Lot of lowballers in our area too and yes last Winters lack of bang has and will make it even tougher this year but as always we will not lower our rates to try to compete with them. The lowballers will eventually hang themselves (normally in the middle of an 8" storm) and the customer will come begging for quality and reliable service.

Death to all Low Ballers


----------



## KYsnow (Sep 22, 2012)

Lowballers are a different animal. Most commercial accounts won't go with a one truck single guy low baller for liability reason and dependability. If they do there is a reason (the low baller is a neighbor, family member, son in law etc) and they will get burned. Most low ballers are doing driveways and distress properties where a lot is not expected or received. I wouldn't't worry about anyone who is charging less. As long as you are staying busy the only reason to care what others are charging would be to know if you need or could raise your prices.


----------



## 95HDRam (Sep 12, 2011)

We raise regardless what others are doing, usually dont try to find out what others are charging. Typically two of our gas stations get low ball bids every year but the manager always tell them "No thank you, we have someone". Guess quality and timely service still pay off.


----------



## clark lawn (Oct 7, 2005)

KYsnow;1493657 said:


> Lowballers are a different animal. Most commercial accounts won't go with a one truck single guy low baller for liability reason and dependability. If they do there is a reason (the low baller is a neighbor, family member, son in law etc) and they will get burned. Most low ballers are doing driveways and distress properties where a lot is not expected or received. I wouldn't't worry about anyone who is charging less. As long as you are staying busy the only reason to care what others are charging would be to know if you need or could raise your prices.

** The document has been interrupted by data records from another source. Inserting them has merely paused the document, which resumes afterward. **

/-- R42: what a commit makes of the deferred effects of an item: images reach the mills, window sets and models the
tenant's tables, in the order of the item's effects. R41, R275, R319: COMPLETION_RECORD_WRITE sends the oldest staged
record of a ring that has room; JOURNAL_APPLY brings every committed entry home and advances APPLIED. -/
def Obligations.CommitEffectsAndRecords : Prop :=
  (∀ (s : State) (i : Item) (acc : List (BitVec 4 × Rec)),
     (∀ (m : MillName) (file : List Byte), i.effects = [.image [m] file] →
       ((State.applyItem (s, acc) i).1.mill m).image = some file ∧
       ((State.applyItem (s, acc) i).1.mill m).imageBy = some (i.ring, i.seq)) ∧
     (∀ n w, i.effects = [.wset n w] → sget? (State.applyItem (s, acc) i).1.tenants[i.tenant].wsets n.toNat = some w) ∧
     (∀ slot m, i.effects = [.model slot m] → sget? (State.applyItem (s, acc) i).1.tenants[i.tenant].models slot.val = m) ∧
     (∀ e es, i.effects = e :: es → State.applyItem (s, acc) i =
       State.applyItem ((s.applyEffect i e).1, acc ++ (s.applyEffect i e).2) { i with effects := es }) ∧
     (i.effects = [] → State.applyItem (s, acc) i = (s, acc))) ∧
  ((∀ (s : State) (u : TenantId) (c : Fin 16) (r : Rec) (rest : List Rec),
     let x := s.cring u c
     let w := x.written.toNat + x.flying.length
     let m := 2 ^ x.log2m.toNat
     let tx := txHeader 0x13 2 0 0xFFFFFFFF (x.base.toNat + 32 * (w % m)) ::
       toSlots (bytesLE 32 (r.data.toNat + (1 - w / m % 2) * 2 ^ 31))
     x.staged = r :: rest → x.enable = true → s.tenants[u].state.owns = true →
     (BitVec.ofNat 48 w - x.consumed).toNat < m → s.link.txq = [] → s.link.maySend tx = true →
     ∃ t, exec (.completionRecordWrite u c) s = .next t ∧ (t.cring u c).staged = rest ∧
       (t.cring u c).flying = x.flying ++ [((s.link.sendTx tx).txNext - 1, r)] ∧ t.link = s.link.sendTx tx ∧
       t.mem = s.mem ∧ t.tenants = s.tenants) ∧
   (∀ (s : State) (u : TenantId) (c : Fin 16), (s.cring u c).staged = [] →
     exec (.completionRecordWrite u c) s = .next s) ∧
   (∀ (s : State) (u : TenantId), s.tick.phase = .execute → s.tenants[u].jnl.log.any (fun x => !x.applied) = true →
     ∃ t, exec (.journalApply u) s = .next t ∧ t.tenants[u].jnl.applied = t.tenants[u].jnl.commitTick ∧
       (∀ x ∈ t.tenants[u].jnl.log, x.applied = true)))

/-- R71, R72: ITEM_START runs a placed item: device work runs at once; a program takes its mills, each with its ordinal,
registers and counters zero, tile registers from the tile table, at the entry bundle. RUN's own row does the same. R77,
R99, R76, R68: an item ends when every mill of its set has executed END and every move has completed; one that ends while
a barrier is incomplete, one past its price, and a key load past its window stop with their status. -/
def Obligations.ItemsStartEndAndStop : Prop :=
  (∀ (s : State) (id : Nat) (i : Item), s.item? id = some i → i.state = .placed → i.kind = .desc → s.tick.phase = .execute →
     (dOp i.line ≠ 5 → ∃ t, exec (.itemStart id) s = .next t ∧ t.item? id = some { i with state := .running } ∧
       t.races = s.races ∧ { t with tick := s.tick } = s) ∧
     (dOp i.line = 5 → i.mills.Nodup → (∀ m ∈ i.mills, (s.mill m).item = none) →
       ∃ t, exec (.itemStart id) s = .next t ∧ exec (.runDescriptor id) s = .next t ∧
         t.item? id = some { i with state := .running } ∧ (∀ m, m ∉ i.mills → t.mill m = s.mill m) ∧
         ∀ k m, i.mills[k]? = some m →
           (t.mill m).item = some id ∧ (t.mill m).ord = k + i.ordBase ∧ (t.mill m).ended = false ∧
           (∀ j, (t.mill m).sreg j = 0) ∧ (∀ j : Fin 4, (t.mill m).lc[j] = 0) ∧ (t.mill m).loops = [] ∧
           (t.mill m).pc = imgEntry ((s.mill m).image.getD []) (dF i.line 0x10 1) ∧
           (∀ j : Fin 16, (t.mill m).t[j] = BitVec.ofNat 64 (imgTile ((s.mill m).image.getD []) j.val)))) ∧
  ((∀ (s : State) (id : Nat) (i : Item), s.item? id = some i → i.state = .running → i.mills ≠ [] → i.id = id →
     (s.barrierBroken i = false → s.millsDone i = true →
       (i.kind = .desc → ∃ t, exec (.itemEnd id) s = .next t ∧ ItemLeft s id (ended i 0 0 []) t) ∧
       (∀ c, i.kind = .slice c → ∃ t, exec (.itemEnd id) s = .next t ∧ ItemLeft s id (ended i 0 0 [.sliced c]) t)) ∧
     (s.barrierBroken i = true → ∃ t, exec (.itemEnd id) s = .next t ∧ ItemLeft s id (stopped i 0x08) t) ∧
     (s.barrierBroken i = false → s.millsDone i = false → exec (.itemEnd id) s = .next s)) ∧
   (∀ (s : State) (id : Nat) (i : Item), s.item? id = some i → i.live = true →
     ∃ t, exec (.priceExceeded id) s = .next t ∧ ItemLeft s id (stopped i 0x05) t) ∧
   (∀ (s : State) (u : TenantId) (i : Item),
     s.tick.items.find? (fun i => i.live && i.tenant = u && i.kind = .desc && 0 < sget i.price 82 0) = some i →
     ∃ t, exec (.keyLoadLate u) s = .next t ∧ t = s.stopItem i.id 0x0C) ∧
   (∀ (s : State) (u : TenantId),
     s.tick.items.find? (fun i => i.live && i.tenant = u && i.kind = .desc && 0 < sget i.price 82 0) = none →
     exec (.keyLoadLate u) s = .next s))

Ya right, try again. I have been plowing for almost 20 years. In the last few I have seen more lowball single truck operations on commercial lots than ever before. Unless its some big corporate lots and even then sometimes all they want is the cheapest guy they can get. I know of a plaza that I did in the mid 90's goes for less now than it did then. Been a one man show there for past 3 years. Couple times a winter it doesn't get done til couple days after the storm but for what they pay they deal with it.


----------



## KYsnow (Sep 22, 2012)

clark lawn;1493694 said:


> Ya right, try again. I have been plowing for almost 20 years. In the last few I have seen more lowball single truck operations on commercial lots than ever before. Unless its some big corporate lots and even then sometimes all they want is the cheapest guy they can get. I know of a plaza that I did in the mid 90's goes for less now than it did then. Been a one man show there for past 3 years. Couple times a winter it doesn't get done til couple days after the storm but for what they pay they deal with it.


Most likely those lowballers you see are working for another snow company as a sub. When something goes wrong with the one truck or the guy with one truck does't show up the snow/ice company can bring in one of their own trucks.

Why would you want to work for an owner who would tolerate his lot turning to ice because it doesn't get done for a couple of days after the snow anyway.


----------



## clark lawn (Oct 7, 2005)

No not subs. The lot is getting done fore 75% of what I got in 1996. That's why they tolerate it.


----------



## Plow horse (Oct 18, 2009)

*How can you compete?*

Can't, there will allways be somebody thats more hungry than you, and you know they are not Insured.. Besides if you have been in the business for any length of time and are any good and reliable you should be OVERBOOKED. "Unless you are growing". Do NOT DROP YOUR PRICES!!!! Does anybody CUT you a break?? If you ask the gas station can you give me it for less what does he say??? It sucks to have to keep raising our prices but Grandview is rite.


----------



## danknight163 (Nov 19, 2007)

its funny i have to spot i have done for 6 years now and last year they went with the cheaper guy (who hit 2 parked cars and damage the black top) and did not have plow insurance (lol) the owner of the lot had to dish out 7200.00 to fix the cars and his black top
guess who is doing it this year :>) low baller have no plow insurance so tell you accounts what do you want


----------



## PhilFromErie (Jun 29, 2009)

you know you see a lot of crap on CL, I wouldn't modify my pricing structure because of it. Believe me, I have had enough "off shore oil rig workers" and "back country loggers" that have had access to email but not a bank trying to buy things off me with pay pal to know 90% of craigs list stuff is BS


----------



## dbduts (Oct 30, 2009)

I plow a condo complex and the snow drifts are unreal off the roofs.they want me to charge by the inch but how or do you calculate for snow drifts.they want to be billed by the snow fall by ythe weather service,Do i suck it up or fight and say it has to be measured at diff. locations on property


----------